Hypercube pool test is a mathematical approach to test a group of people. The algorithm for pooling subsamples based on the geometry of a hypercube has been suggested because at low prevalence, it accurately identifies infected individuals in a small number of tests and rounds of testing.
The testing is believed to be 20 times cheaper than the individual testing.
Using a new mathematical approach to screen large groups for Covid-19 could be around 20 times cheaper than individual testing, a study has suggested.— Bangalore Mirror (@BangaloreMirror) October 23, 2020
It is widely believed that an effective way of dealing with SARS-CoV-2 requires an effective testing method. While the individual tests that are proven to be effective, they are quite expensive which makes it difficult for many countries to make available for every citizen.
The cost reductions can be achieved by pooling or combining subsamples and testing them in groups of 1 to 7.
It is important to strike a balance between increased group size and retained test sensitivity, since sample dilution increases the likelihood of false negatives for individuals with low viral load at the time of the test.
Likewise, minimising the number of tests to reduce costs must be balanced against minimising the time testing takes to reduce the spread of infection. Hence, hypercube pool testing.

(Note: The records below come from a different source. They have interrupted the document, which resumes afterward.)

/-- TICK in LIVE and REPLAY: station time goes up by 1 and the start compare fires when it has reached the held value; in
LIVE the prescaler starts again and the CUE sample is qualified, a rise being offered with the time of its first sample; in
REPLAY CUE is not sampled. The open entry's measured ms grow by 1 while the engine is MEASURING and its unmeasured ms
otherwise, both staying at 2^32 − 1. The other blocks take the tick in its event: the stall count of a MEASURING stream, the
dead-air timer, the gap timer with active and covered ms, and the image tick count go up by 1 where their rules count it.
Scans: one with a tick left has one tick fewer after a TICK, and one with none completes just before the TICK is taken; a
scan begun in REPLAY counts the edges of REF_CLK in the same way in every mode, one by one, and at a TICK in OFF or LIVE the
edges that the TICK stands for (R37, R39, R42 to R45, R61, R86, R94, R107, R128, R170). The model's choices: a block that
the operand names, and one whose count the tick brings to its limit, is owed the tick instead and takes it in an event of
its own (log 4), a scan no row completes does so at its bound (log 8), a held value exactly 2^31 ms ahead counts as reached
(log 24), and a TICK stands for the edges still needed (log 3). -/
def Obligations.TickInLiveAndReplay : Prop :=
  (∀ (s : State) (high : Bool) (late : TickSet), s.resetAsserted = false → completionDue s = false → nothingHanded s →
     noScan s → (s.cu.mode = .live ∧ s.tb.frameTick = false) ∨ (s.cu.mode = .replay ∧ s.tb.frameTick = true) →
     let now : Time := s.tb.time + 1
     let fires : Prop := ∃ v, s.tb.compare = some v ∧ (v - now).toInt ≤ 0
     ∃ t : State, exec (.tick high late) s = .next t ∧ t.tb.time = now ∧ t.tb.frameTick = false
       ∧ t.cu = s.cu ∧ t.mp = s.mp ∧ t.resetAsserted = false ∧ t.lu.calibration = s.lu.calibration
       ∧ t.tb.divisor = s.tb.divisor ∧ t.tb.residue = s.tb.residue ∧ t.tb.cueQ = s.tb.cueQ
       ∧ t.tb.earlyWindow = s.tb.earlyWindow ∧ t.tb.force = s.tb.force
       ∧ (fires → t.tb.compare = none ∧ t.tb.firing = s.tb.compare)
       ∧ (¬ fires → t.tb.compare = s.tb.compare ∧ t.tb.firing = none)
       ∧ (s.cu.mode = .replay → t.tb.prescale = s.tb.prescale ∧ t.tb.cueLevel = s.tb.cueLevel
           ∧ t.tb.cueRun = s.tb.cueRun ∧ t.tb.cueStart = s.tb.cueStart ∧ t.tb.cues = [])
       ∧ (s.cu.mode = .live → t.tb.prescale = 0
           ∧ (s.tb.cueLevel = none ∨ s.tb.cueLevel = some high →
               t.tb.cueLevel = some high ∧ t.tb.cueRun = 0 ∧ t.tb.cueStart = none ∧ t.tb.cues = [])
           ∧ ∀ start : Time, s.tb.cueLevel = some (!high) →
               (s.tb.cueRun = 0 ∧ start = now) ∨ (0 < s.tb.cueRun ∧ s.tb.cueStart = some start) →
               (s.tb.cueRun + 1 < s.tb.cueQ →
                 t.tb.cueLevel = some (!high) ∧ t.tb.cueRun = s.tb.cueRun + 1 ∧ t.tb.cueStart = some start ∧ t.tb.cues = [])
               ∧ (s.tb.cueRun + 1 = s.tb.cueQ →
                 t.tb.cueLevel = some high ∧ t.tb.cueRun = 0 ∧ t.tb.cueStart = none
                 ∧ t.tb.cues = if high then [start] else [])))
    ∧ (∀ (s : State) (high : Bool) (late : TickSet) (e : OpenEntry), s.resetAsserted = false → completionDue s = false →
         nothingHanded s → noScan s → s.su.openEntry = some e → late.su = false →
         (s.cu.mode = .live ∧ s.tb.frameTick = false) ∨ (s.cu.mode = .replay ∧ s.tb.frameTick = true) →
         let inc (n : BitVec 32) : BitVec 32 := if n = BitVec.allOnes 32 then n else n + 1
         ∃ t e', exec (.tick high late) s = .next t ∧ t.su.openEntry = some e' ∧ e'.entry = e.entry
           ∧ t.su = { s.su with openEntry := some e' }
           ∧ (s.ao.engine = .measuring → e'.measuredMs = inc e.measuredMs ∧ e'.unmeasuredMs = e.unmeasuredMs)
           ∧ (s.ao.engine ≠ .measuring → e'.measuredMs = e.measuredMs ∧ e'.unmeasuredMs = inc e.unmeasuredMs))
    ∧ (∀ (s : State) (high : Bool) (late : TickSet), s.resetAsserted = false → completionDue s = false → nothingHanded s →
         noScan s → (s.cu.mode = .live ∧ s.tb.frameTick = false) ∨ (s.cu.mode = .replay ∧ s.tb.frameTick = true) →
         let inc (n : Nat) : Nat := if n < 2147483647 then n + 1 else n
         let stalls : Prop := s.ao.engine = .measuring ∧ s.ao.stallCount + 1 = 500
         let quiet (e : OpenEntry) : Prop :=
           0 < e.entry.deadAirLimit ∧ s.ag.active = false ∧ (s.ao.engine = .measuring ∨ s.ao.engine = .stalled)
         let dead : Prop := ∃ e, s.su.openEntry = some e ∧ quiet e ∧ inc s.ag.deadTimer = e.entry.deadAirLimit
         let runs (e : OpenEntry) : Prop := e.entry.required = true ∧ s.ag.active = true ∧ s.ca.windowPresent = true
         let gap : Prop := ∃ e, s.su.openEntry = some e ∧ runs e ∧ s.ca.gapTimer < e.entry.gapLimit
           ∧ inc s.ca.gapTimer = e.entry.gapLimit
         ∃ t, exec (.tick high late) s = .next t
           ∧ (t.tb.owed.ao = true ↔ late.ao = true ∨ stalls) ∧ (t.tb.owed.ag = true ↔ late.ag = true ∨ dead)
           ∧ (t.tb.owed.ca = true ↔ late.ca = true ∨ gap) ∧ t.tb.owed.su = late.su
           ∧ (t.tb.owed.ru = true ↔ late.ru = true ∨ s.ru.imageTicks + 1 = 100)
           ∧ t.lu = s.lu ∧ t.rc = s.rc
           ∧ (t.tb.owed.ao = true ∨ s.ao.engine ≠ .measuring → t.ao = s.ao)
           ∧ (t.tb.owed.ao = false → s.ao.engine = .measuring → t.ao = { s.ao with stallCount := s.ao.stallCount + 1 })
           ∧ (t.tb.owed.ag = true ∨ (∀ e, s.su.openEntry = some e → ¬ quiet e) → t.ag = s.ag)
           ∧ (∀ e, t.tb.owed.ag = false → s.su.openEntry = some e → quiet e →
               t.ag = { s.ag with deadTimer := inc s.ag.deadTimer })
           ∧ (t.tb.owed.ca = true ∨ (∀ e, s.su.openEntry = some e → ¬ runs e) → t.ca = s.ca)
           ∧ (∀ e, t.tb.owed.ca = false → s.su.openEntry = some e → runs e →
               t.ca = { s.ca with gapTimer := inc s.ca.gapTimer })
           ∧ (t.tb.owed.ru = true → t.ru = s.ru)
           ∧ (t.tb.owed.ru = false → t.ru = { s.ru with imageTicks := s.ru.imageTicks + 1 })
           ∧ (s.su.openEntry = none → t.su = s.su)
           ∧ ∀ e, s.su.openEntry = some e → ∃ e', t.su = { s.su with openEntry := some e' }
               ∧ e' = { e with
                   measuredMs := e'.measuredMs, unmeasuredMs := e'.unmeasuredMs
                   activeMs := e'.activeMs, coveredMs := e'.coveredMs }
               ∧ (late.su = true → e'.measuredMs = e.measuredMs ∧ e'.unmeasuredMs = e.unmeasuredMs)
               ∧ (t.tb.owed.ca = true ∨ ¬ runs e → e'.activeMs = e.activeMs ∧ e'.coveredMs = e.coveredMs)
               ∧ (t.tb.owed.ca = false → runs e → e'.activeMs = inc e.activeMs
                   ∧ e'.coveredMs = if s.ca.gapTimer < e.entry.gapLimit then inc e.coveredMs else e.coveredMs))
    ∧ (∀ (s : State) (high : Bool) (late : TickSet), s.resetAsserted = false → completionDue s = false → nothingHanded s →
         (s.cu.mode ≠ .replay ∧ s.tb.frameTick = false) ∨ (s.cu.mode = .replay ∧ s.tb.frameTick = true) →
         (∀ bank, slotOf s.su bank = none ∨ ∃ c n, slotOf s.su bank = some ⟨c, .ticks (n + 1)⟩) →
         ∃ t, exec (.tick high late) s = .next t
           ∧ ∀ bank c n, slotOf s.su bank = some ⟨c, .ticks (n + 1)⟩ →
               slotOf t.su bank = some ⟨c, .ticks n⟩ ∧ bankOf t.ag bank = bankOf s.ag bank)
    ∧ (∀ (s : State) (high : Bool) (late : TickSet) (bank other : Bank) (c : ClosedEntry), ready s = true → nothingHanded s →
         s.cu.mode ≠ .replay → bank ≠ other → slotOf s.su bank = some ⟨c, .ticks 0⟩ →
         (slotOf s.su other = none ∨ ∃ d n, slotOf s.su other = some ⟨d, .ticks (n + 1)⟩) →
         ∃ u, exec (.scanCompletion bank) s = .next u ∧ exec (.tick high late) s = exec (.tick high late) u)
    ∧ (∀ (s : State) (high : Bool) (late : TickSet) (bank other : Bank) (c : ClosedEntry) (k : Nat), ready s = true →
         s.cu.mode ≠ .replay → bank ≠ other → slotOf s.su bank = some ⟨c, .edges k⟩ →
         (s.tb.prescale + 1 < s.tb.divisor → (slotOf s.su other = none ∨ ∃ d n, slotOf s.su other = some ⟨d, .ticks n⟩) →
           (2 ≤ k → exec (.refClkEdge high late) s = .next { s with
               tb := { s.tb with prescale := s.tb.prescale + 1 }, su := setSlot bank (some ⟨c, .edges (k - 1)⟩) s.su })
           ∧ (k ≤ 1 → ∃ u, exec (.scanCompletion bank) s = .next u
               ∧ exec (.refClkEdge high late) s = .next { u with tb := { u.tb with prescale := s.tb.prescale + 1 } }))
         ∧ (nothingHanded s → (slotOf s.su other = none ∨ ∃ d n, slotOf s.su other = some ⟨d, .ticks (n + 1)⟩) →
           (s.tb.divisor - s.tb.prescale < k → ∃ t, exec (.tick high late) s = .next t
             ∧ slotOf t.su bank = some ⟨c, .edges (k - (s.tb.divisor - s.tb.prescale))⟩ ∧ bankOf t.ag bank = bankOf s.ag bank)
           ∧ (k ≤ s.tb.divisor - s.tb.prescale → ∃ u, exec (.scanCompletion bank) s = .next u
               ∧ exec (.tick high late) s = exec (.tick high late) u)))
    ∧ ∀ (s : State) (high : Bool) (late : TickSet) (bank other : Bank) (c : ClosedEntry) (k : Nat), ready s = true →
        s.cu.mode = .replay → bank ≠ other → slotOf s.su bank = some ⟨c, .edges k⟩ →
        (slotOf s.su other = none ∨ ∃ d n, slotOf s.su other = some ⟨d, .ticks n⟩) →
        (2 ≤ k → exec (.refClkEdge high late) s
          = .next { s with su := setSlot bank (some ⟨c, .edges (k - 1)⟩) s.su })
        ∧ (k ≤ 1 → ∃ u, exec (.scanCompletion bank) s = .next u ∧ exec (.refClkEdge high late) s = .next u)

The approach is believed to spot outbreaks easier and faster. And initial research from the first field trials in Africa shows that it is highly effective at identifying positive cases when most of the population is negative.
The tests conducted took tiny quantities of individual swabs that were then mixed to create combined samples and then tested. The team showed that a single positive case could still be detected even when mixed with 99 negative swab results.
When the initial tests highlighted that the mixed sample contained positive cases, the researchers then used the algorithm to design a further series of tests.
This enabled them to pinpoint individual positive swab results within the combined sample, making it easy to identify people who are infected. If there were no positive cases in the mixed sample, then no follow-up action was needed.